I sometimes envy my friends who simply don't care because they don't know …
and are happy as long as Gmail and iCloud are running.

------
yuvadam
Approaching the "to google or not to google" question is impossible without
stating your _casus belli_.

If you care about opsec, there are many reasons why you _would want_ to use
google services: e.g. a hostile actor will have an extremely hard time
stealing your emails from Gmail while there's a might higher chance you fucked
up a config on your self-hosted setup. Usually, as always, it comes down to
smart compartmentalization and using the right tool for the job.
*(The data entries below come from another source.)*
/-! ### The commands -/

/-- REFRESH_SLOT: channel, bank, slot. -/
def execRefreshSlot (d : Die) (ch bank : Fin 16) (slot : Fin 21) (s : State) : Host.Outcome State Fault Refusal :=
  .next (s.onDie d (refreshSlot ch.val bank.val slot.val))
/-- DRAM_READ_DELIVERY: errors in the words read; the parts that use the data. -/
def execDramReadDelivery (d : Die) (err : List (BitVec 32)) (parts : List (BitVec 5 × BitVec 32)) (s : State) : Host.Outcome State Fault Refusal :=
  .next (s.onDM d (fun _ => readDelivery (err.map (·.toNat)) (parts.map (fun p => (p.1.toNat, p.2.toNat)))))
/-- PHASE_TRACK: channel, whether the correction uses more than half the margin, whether the phase leaves it. -/
def execPhaseTrack (d : Die) (ch : Fin 16) (margin out : Bool) (s : State) : Host.Outcome State Fault Refusal :=
  .next (s.onDie d (phaseTrack ch.val margin out))
/-- CHANNEL_FENCE. -/
def execChannelFence (d : Die) (s : State) : Host.Outcome State Fault Refusal := .next (s.onDie d channelFence)
/-- MAINTENANCE_PERIOD. -/
def execMaintenancePeriod (d : Die) (s : State) : Host.Outcome State Fault Refusal := .next (s.onDie d maintPeriod)
/-- QUILL_DRAM_ACCESS: offset in the window, write, value. -/
def execQuillDramAccess (d : Die) (off : BitVec 31) (wr : Bool) (v : BitVec 32) (s : State) : Host.Outcome State Fault Refusal :=
  .next (s.onDM d (fun _ => quillDramAccess off.toNat wr v.toNat))

end Sys2Proof.Machine
end

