-- ==== Sys2Proof/Machine/Dispatch.lean ====
section
/-! DEFINITION. The dispatch: one arm for each command, each one direct call of its meaning. -/

namespace Sys2Proof.Machine
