/-- A sync operation acts on its word and its response reaches the tile; a misuse stops the tile and resets its context; waits end by probe or budget. -/
def Obligations.SyncWordsAndResponses : Prop :=
  (∀ (s : State) (d : Die) (cyc : Fin 20000) (o : SyncOp), (s.dieOf d).syn.ops = [o] → (s.dieOf d).syn.resps = [] → o.op ≤ 4 →
    o.reach + 16 ≤ (s.dieOf d).seq.step * 20000 + cyc.val →
    let x := s.dieOf d
    let q := x.ptileOf o.issuer
    let v := bits 7 0 (x.stt o.ctx o.vsid)
    let p := x.ptileOf v
    let i := o.vsid % 256
    let k := i / 2 * 2
    let w := wordAddr x.die p i
    let at_ (m : List Host.Cell) (j : Nat) : Nat := leNat (memRead m (wordAddr x.die p j) 4)
    let diff := (at_ s.mem k + 2 ^ 32 - at_ s.mem (k + 1)) % 2 ^ 32
    let tile (t : State) (f : Tile → Tile) : Prop :=
      (x.away o.issuer o.ctx = false → ((t.dieOf d).slotOf q).cur = f (x.slotOf q).cur ∧ TilesOnly q x (t.dieOf d)) ∧
      (x.away o.issuer o.ctx = true → (t.dieOf d).tar.tiles = x.tar.tiles ∧ (t.dieOf d).ctx.aux = (x.modSaved o.issuer o.ctx f).ctx.aux)
    let good (t : State) (st : Nat) (sd : Option Nat) : Prop := (t.dieOf d).wordState p i = st ∧
      tile t (fun y => match sd with | some a => { y with sd := a } | none => y) ∧ (t.dieOf d).syn.ops = [] ∧ (t.dieOf d).syn.resps = []
    let keeps (t : State) : Prop := Frame d [.seq, .tar, .syn, .ctx] s t
    let stores (t : State) (out : Nat → Prop) : Prop := FrameMem d [.seq, .tar, .syn, .ctx] out s t
    let outside (a : Nat) : Nat → Prop := fun b => b < a ∨ a + 4 ≤ b
    let stops (t : State) (bit : Nat) : Prop := tile t (fun y => { y with stat := .stopped, wait := .none }) ∧
      (t.dieOf d).flag rSYN_STATUS bit = true ∧ o.ctx ∈ (t.dieOf d).ctx.resets ∧ (t.dieOf d).syn.words = x.syn.words ∧
      Frame d [.seq, .tar, .syn, .ctx, .regs, .ink, .chk, .net] s t
    (x.sttCheck o.ctx o.vsid o.op ≠ 0 → ∃ t, exec (.syncResponse d cyc) s = .next t ∧ stops t 4) ∧
    (x.sttCheck o.ctx o.vsid o.op = 0 → x.wordState p i = 2 →
      (o.op = 2 → ∃ t, exec (.syncResponse d cyc) s = .next t ∧ good t 2 (some 2) ∧ keeps t) ∧
      (o.op ≠ 2 → ∃ t, exec (.syncResponse d cyc) s = .next t ∧ stops t 0)) ∧
    (x.sttCheck o.ctx o.vsid o.op = 0 → x.pairDepth v i = none → x.wordState p i ≤ 1 → Memory.wf s.mem = true →
      ((o.op = 3 ∨ (o.op = 0 ∧ x.wordState p i = 0)) → ∃ t, exec (.syncResponse d cyc) s = .next t ∧ good t 1 none ∧ at_ t.mem i = o.sd % 2 ^ 32 ∧ stores t (outside w)) ∧
      (o.op = 1 → x.wordState p i = 1 → ∃ t, exec (.syncResponse d cyc) s = .next t ∧ good t 0 (some (at_ s.mem i)) ∧ keeps t) ∧
      (o.op = 2 → ∃ t, exec (.syncResponse d cyc) s = .next t ∧ good t (x.wordState p i) (some (x.wordState p i)) ∧ keeps t) ∧
      (o.op = 4 → ∃ t, exec (.syncResponse d cyc) s = .next t ∧ good t 0 none ∧ keeps t) ∧
      (((o.op = 0 ∧ x.wordState p i = 1) ∨ (o.op = 1 ∧ x.wordState p i = 0)) → ∃ t, exec (.syncResponse d cyc) s = .next t ∧ stops t 2)) ∧
    (∀ n, x.sttCheck o.ctx o.vsid o.op = 0 → x.pairDepth v i = some n → x.wordState p i ≤ 1 → Memory.wf s.mem = true →
      (o.op = 0 → i = k → diff < n → ∃ t, exec (.syncResponse d cyc) s = .next t ∧ good t (x.wordState p i) (some (at_ s.mem k)) ∧
        at_ t.mem k = (at_ s.mem k + 1) % 2 ^ 32 ∧ stores t (outside (wordAddr x.die p k))) ∧
      (o.op = 1 → i = k + 1 → 0 < diff → ∃ t, exec (.syncResponse d cyc) s = .next t ∧ good t (x.wordState p i) (some (at_ s.mem (k + 1))) ∧
        at_ t.mem (k + 1) = (at_ s.mem (k + 1) + 1) % 2 ^ 32 ∧ stores t (outside (wordAddr x.die p (k + 1)))) ∧
      (o.op = 2 → ∃ t, exec (.syncResponse d cyc) s = .next t ∧ good t (x.wordState p i) (some diff) ∧ keeps t) ∧
      (o.op = 4 → ∃ t, exec (.syncResponse d cyc) s = .next t ∧ good t (x.wordState p i) none ∧ at_ t.mem k = 0 ∧ at_ t.mem (k + 1) = 0 ∧
        stores t (fun b => b < wordAddr x.die p k ∨ wordAddr x.die p k + 8 ≤ b)) ∧
      (((o.op = 0 ∧ i = k ∧ n ≤ diff) ∨ (o.op = 1 ∧ i = k + 1 ∧ diff = 0)) → ∃ t, exec (.syncResponse d cyc) s = .next t ∧ stops t 3) ∧
      ((o.op = 3 ∨ (o.op = 0 ∧ i ≠ k) ∨ (o.op = 1 ∧ i = k)) → ∃ t, exec (.syncResponse d cyc) s = .next t ∧ stops t 2))) ∧
  (∀ (s : State) (d : Die) (p : Fin 272) (vsid want next st bu : Nat) (bt : Bool), ((s.dieOf d).slotOf p.val).cur.wait = .sync vsid want next st bu bt none →
    next < ((s.dieOf d).seq.step + 1) * 20000 → (∀ o ∈ (s.dieOf d).syn.ops, next < o.reach) →
    let x := s.dieOf d
    let c := x.ctxOf p.val
    let v := bits 7 0 (x.stt c vsid)
    let q := x.ptileOf v
    let i := vsid % 256
    let k := i / 2 * 2
    let at_ (j : Nat) : Nat := leNat (memRead s.mem (wordAddr x.die q j) 4)
    let diff := (at_ k + 2 ^ 32 - at_ (k + 1)) % 2 ^ 32
    let waits (t : State) (rel : Option Nat) : Prop := ((t.dieOf d).slotOf p.val).cur = { (x.slotOf p.val).cur with wait := .sync vsid want (next + 32) st bu bt rel } ∧
      TilesOnly p.val x (t.dieOf d)
    let answers (oc : Nat) : Prop := ∃ t, exec (.swaitProbe d p) s = .next t ∧ waits t none ∧
      (t.dieOf d).syn.resps = x.syn.resps ++ [⟨next + 16, x.vtileOf p.val, p.val, c, vsid, oc, none, true⟩] ∧ Frame d [.seq, .tar, .syn] s t
    let probed (hit : Bool) : Prop := ∃ t, exec (.swaitProbe d p) s = .next t ∧ waits t (if hit then some (next + 16) else none) ∧ Frame d [.seq, .tar, .syn] s t
    (x.sttCheck c vsid 5 ≠ 0 → answers (x.sttCheck c vsid 5)) ∧
    (x.sttCheck c vsid 5 = 0 → x.wordState q i = 2 → answers 1) ∧
    (x.sttCheck c vsid 5 = 0 → x.wordState q i ≤ 1 →
      (x.pairDepth v i = none → probed (decide (x.wordState q i = want))) ∧
      (∀ n, x.pairDepth v i = some n → (want = 0 → i = k → probed (decide (diff < n))) ∧ (want = 1 → i = k + 1 → probed (decide (0 < diff))) ∧
        ((want = 0 ∧ i ≠ k) ∨ (want = 1 ∧ i = k) → answers 2)))) ∧
  (∀ (s : State) (d : Die) (p : Fin 272) (i next st bu : Nat) (tgt : Nat) (r bt : Bool) (rel : Option Nat),
    (((s.dieOf d).slotOf p.val).cur.wait = .sync i tgt next st bu bt rel ∨ ((s.dieOf d).slotOf p.val).cur.wait = .bar i tgt st bu r bt rel) →
    st + bu ≤ (s.dieOf d).seq.step → (∀ a, rel = some a → (s.dieOf d).seq.step * 20000 < a) →
    ∃ t, exec (.pollTimeout d p) s = .next t ∧ ((t.dieOf d).slotOf p.val).cur = { ((s.dieOf d).slotOf p.val).cur with stat := .stopped, wait := .none } ∧
      (t.dieOf d).syn.resps = (s.dieOf d).syn.resps.filter (fun a => !(a.wait && a.issuer == (s.dieOf d).vtileOf p.val)) ∧
      (t.dieOf d).flag rSYN_STATUS 1 = true ∧ (t.dieOf d).rd (rSYN_CNT + 16) = min 0xFFFFFFFF ((s.dieOf d).rd (rSYN_CNT + 16) + 1) ∧
      (s.dieOf d).ctxOf p.val ∈ (t.dieOf d).ctx.resets ∧ TilesOnly p.val (s.dieOf d) (t.dieOf d) ∧
      Frame d [.tar, .syn, .ctx, .regs, .ink, .chk, .net] s t)

/-- Arrivals register once per generation; the last one advances the barrier and releases its waiters 16 cycles later; a third arrival poisons it. -/
def Obligations.BarriersArriveCompleteAndRelease : Prop :=
  (∀ (s : State) (d : Die) (n : Fin 64) (cyc : Fin 20000) (a : BarArr),
    let now := (s.dieOf d).seq.step * 20000 + cyc.val
    let x := s.dieOf d
    let b := x.bar n.val
    let bars := rSYN_BAR + 4 * n.val
    let back (t : State) (oc : Nat) : Prop := (t.dieOf d).syn.resps = x.syn.resps ++ [⟨a.reach + 16, a.part, a.ptile, a.ctx, n.val, oc, none, false⟩]
    x.syn.arrs.filter (fun a => a.index == n.val && decide (a.reach ≤ now ∧ a.part < 512)) = [a] → (∀ o ∈ x.syn.ops, now ≤ o.reach) →
    (x.barOwned n.val a.ctx = false →
      ∃ t, exec (.barrierArrival d n cyc) s = .next t ∧ back t 4 ∧ (t.dieOf d).syn.bars = x.syn.bars ∧ Frame d [.seq, .syn] s t) ∧
    (x.barOwned n.val a.ctx = true → b.doneAt ≠ some a.reach →
      (x.flag bars 15 = true → ∃ t, exec (.barrierArrival d n cyc) s = .next t ∧ back t 1 ∧ (t.dieOf d).syn.bars = x.syn.bars ∧ Frame d [.seq, .syn] s t) ∧
      (x.flag bars 15 = false → x.barMask n.val a.part = false → (∃ q ∈ x.barParts n.val, q ∉ b.arr) →
        ∃ t, exec (.barrierArrival d n cyc) s = .next t ∧ back t 2 ∧ (t.dieOf d).syn.bars = x.syn.bars ∧ Frame d [.seq, .syn] s t) ∧
      (x.flag bars 15 = false → x.barMask n.val a.part = true →
        (a.part ∉ b.arr → (∃ q ∈ x.barParts n.val, q ∉ b.arr ++ [a.part]) →
          ∃ t, exec (.barrierArrival d n cyc) s = .next t ∧ ((t.dieOf d).bar n.val).arr = b.arr ++ [a.part] ∧ ((t.dieOf d).bar n.val).early = b.early ∧
            back t 0 ∧ Frame d [.seq, .syn] s t) ∧
        (a.part ∉ b.arr → (∀ q ∈ x.barParts n.val, q ∈ b.arr ++ [a.part]) →
          ∃ t, exec (.barrierArrival d n cyc) s = .next t ∧ (t.dieOf d).barGen n.val = (x.barGen n.val + 1) % 65536 ∧
            ((t.dieOf d).bar n.val).arr = b.early ∧ ((t.dieOf d).bar n.val).early = [] ∧ back t 0 ∧
            (∀ q tgt st bu bt, (x.slotOf q).cur.wait = .bar n.val tgt st bu true bt none → genPassed ((x.barGen n.val + 1) % 65536) tgt = true →
              ((t.dieOf d).slotOf q).cur = { (x.slotOf q).cur with wait := .bar n.val tgt st bu true bt (some (a.reach + 16)) }) ∧
            RegsOnly [bars] x (t.dieOf d) ∧ Frame d [.seq, .tar, .syn, .regs] s t) ∧
        (a.part ∈ b.arr → (∃ q ∈ x.barParts n.val, q ∉ b.arr) → a.part ∉ b.early →
          ∃ t, exec (.barrierArrival d n cyc) s = .next t ∧ ((t.dieOf d).bar n.val).arr = b.arr ∧ ((t.dieOf d).bar n.val).early = b.early ++ [a.part] ∧
            back t 0 ∧ Frame d [.seq, .syn] s t) ∧
        (a.part ∈ b.arr → a.part ∈ b.early →
          ∃ t, exec (.barrierArrival d n cyc) s = .next t ∧ (t.dieOf d).flag bars 15 = true ∧
            (t.dieOf d).syn.resps.getLast? = some ⟨a.reach + 16, a.part, a.ptile, a.ctx, n.val, 7, none, false⟩ ∧
            RegsOnly [bars] x (t.dieOf d) ∧ Frame d [.seq, .syn, .regs] s t)))) ∧
  (∀ (s : State) (d : Die) (n : Fin 64) (e : Fin 10) (cyc : Fin 20000),
    let now := (s.dieOf d).seq.step * 20000 + cyc.val
    let x := s.dieOf d
    let b := x.bar n.val
    let bars := rSYN_BAR + 4 * n.val
    (∀ o ∈ x.syn.ops, now ≤ o.reach) → (∀ a ∈ x.syn.arrs, a.index = n.val → now < a.reach) →
    x.flag bars 13 = true → x.flag bars 15 = false → x.barMask n.val (256 + e.val) = true → b.doneAt ≠ some now →
    (256 + e.val ∉ b.arr → (∃ q ∈ x.barParts n.val, q ∉ b.arr ++ [256 + e.val]) →
      ∃ t, exec (.engineBarrierArrival d n e cyc) s = .next t ∧ ((t.dieOf d).bar n.val).arr = b.arr ++ [256 + e.val] ∧
        (t.dieOf d).syn.resps = x.syn.resps ∧ Frame d [.seq, .syn] s t) ∧
    (256 + e.val ∉ b.arr → (∀ q ∈ x.barParts n.val, q ∈ b.arr ++ [256 + e.val]) →
      ∃ t, exec (.engineBarrierArrival d n e cyc) s = .next t ∧ (t.dieOf d).barGen n.val = (x.barGen n.val + 1) % 65536 ∧
        ((t.dieOf d).bar n.val).arr = b.early ∧ RegsOnly [bars] x (t.dieOf d) ∧ Frame d [.seq, .tar, .syn, .regs] s t) ∧
    (256 + e.val ∈ b.arr → (∃ q ∈ x.barParts n.val, q ∉ b.arr) → 256 + e.val ∉ b.early →
      ∃ t, exec (.engineBarrierArrival d n e cyc) s = .next t ∧ ((t.dieOf d).bar n.val).arr = b.arr ∧ ((t.dieOf d).bar n.val).early = b.early ++ [256 + e.val] ∧
        Frame d [.seq, .syn] s t) ∧
    (256 + e.val ∈ b.arr → 256 + e.val ∈ b.early →
      ∃ t, exec (.engineBarrierArrival d n e cyc) s = .next t ∧ (t.dieOf d).flag bars 15 = true ∧ (t.dieOf d).flag rSYN_STATUS 5 = true ∧
        Frame d [.seq, .tar, .syn, .regs, .ink, .ctx, .chk, .net] s t)) ∧
  (∀ (s : State) (d : Die) (p : Fin 272), (∀ o ∈ (s.dieOf d).syn.ops, (s.dieOf d).seq.step * 20000 + (s.dieOf d).seq.cycle < o.reach) →
    (∀ i tgt st bu bt rc next rel, (∀ r ∈ (s.dieOf d).syn.resps, (s.dieOf d).ptileOf r.issuer ≠ p.val) → rel < ((s.dieOf d).seq.step + 1) * 20000 →
      (((s.dieOf d).slotOf p.val).cur.wait = .bar i tgt st bu rc bt (some rel) ∨ ((s.dieOf d).slotOf p.val).cur.wait = .sync i tgt next st bu bt (some rel)) →
      ∃ t, exec (.bwaitRelease d p) s = .next t ∧ ((t.dieOf d).slotOf p.val).cur = { ((s.dieOf d).slotOf p.val).cur with wait := .none, ready := rel } ∧
        TilesOnly p.val (s.dieOf d) (t.dieOf d) ∧ Frame d [.seq, .tar, .syn] s t) ∧
    (∀ r, (s.dieOf d).syn.resps = [r] → (s.dieOf d).ptileOf r.issuer = p.val → (s.dieOf d).away r.issuer r.ctx = false →
      let y := ((s.dieOf d).slotOf p.val).cur
      let y' : Tile := match r.sd with | some v => { y with sd := v } | none => y
      (r.outcome = 0 → ∃ t, exec (.bwaitRelease d p) s = .next t ∧ ((t.dieOf d).slotOf p.val).cur = y' ∧ (t.dieOf d).syn.resps = [] ∧
        TilesOnly p.val (s.dieOf d) (t.dieOf d) ∧ Frame d [.seq, .tar, .syn] s t) ∧
      (r.outcome ≠ 0 → ∃ t, exec (.bwaitRelease d p) s = .next t ∧ ((t.dieOf d).slotOf p.val).cur = { y' with stat := .stopped, wait := .none } ∧
        (t.dieOf d).flag rSYN_STATUS (outcomeFlag r.outcome).1 = true ∧ r.ctx ∈ (t.dieOf d).ctx.resets ∧ (t.dieOf d).syn.resps = [] ∧
        TilesOnly p.val (s.dieOf d) (t.dieOf d) ∧ Frame d [.seq, .tar, .syn, .ctx, .regs, .ink, .chk, .net] s t)))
Personally, the ethical perspective is a much stronger reason why to stray
away from data behemoths like Google and Facebook. First of all I believe the
"usefullness" of many of these services is over-exaggerated: Facebook
noawadays is more of a brainwashing service to expose you to "content" that
does nothing more than dull your mind and keep you mindlessly scrolling and
endless stream of irrelevant advertisements. But even if this isn't the case
for all online services, some come at a price I am personally not willing to
pay.

We are entering an era of digital slavery where our entire lives are managed
by data monopolies that are bound by no rules other than those they create for
themselves. I don't care how convenient these commercial services are, if the
price is giving up the sovereignty of my data, and the core liberties of my
human existence. I make a conscious choice to not be part of this system, and
we will all have to face this choice sooner or later.

For more on this topic, I highly suggest Aral Balkan's talk from re:publica
this year [1].

[1] -
[https://www.youtube.com/watch?v=jh8supIUj6c](https://www.youtube.com/watch?v=jh8supIUj6c)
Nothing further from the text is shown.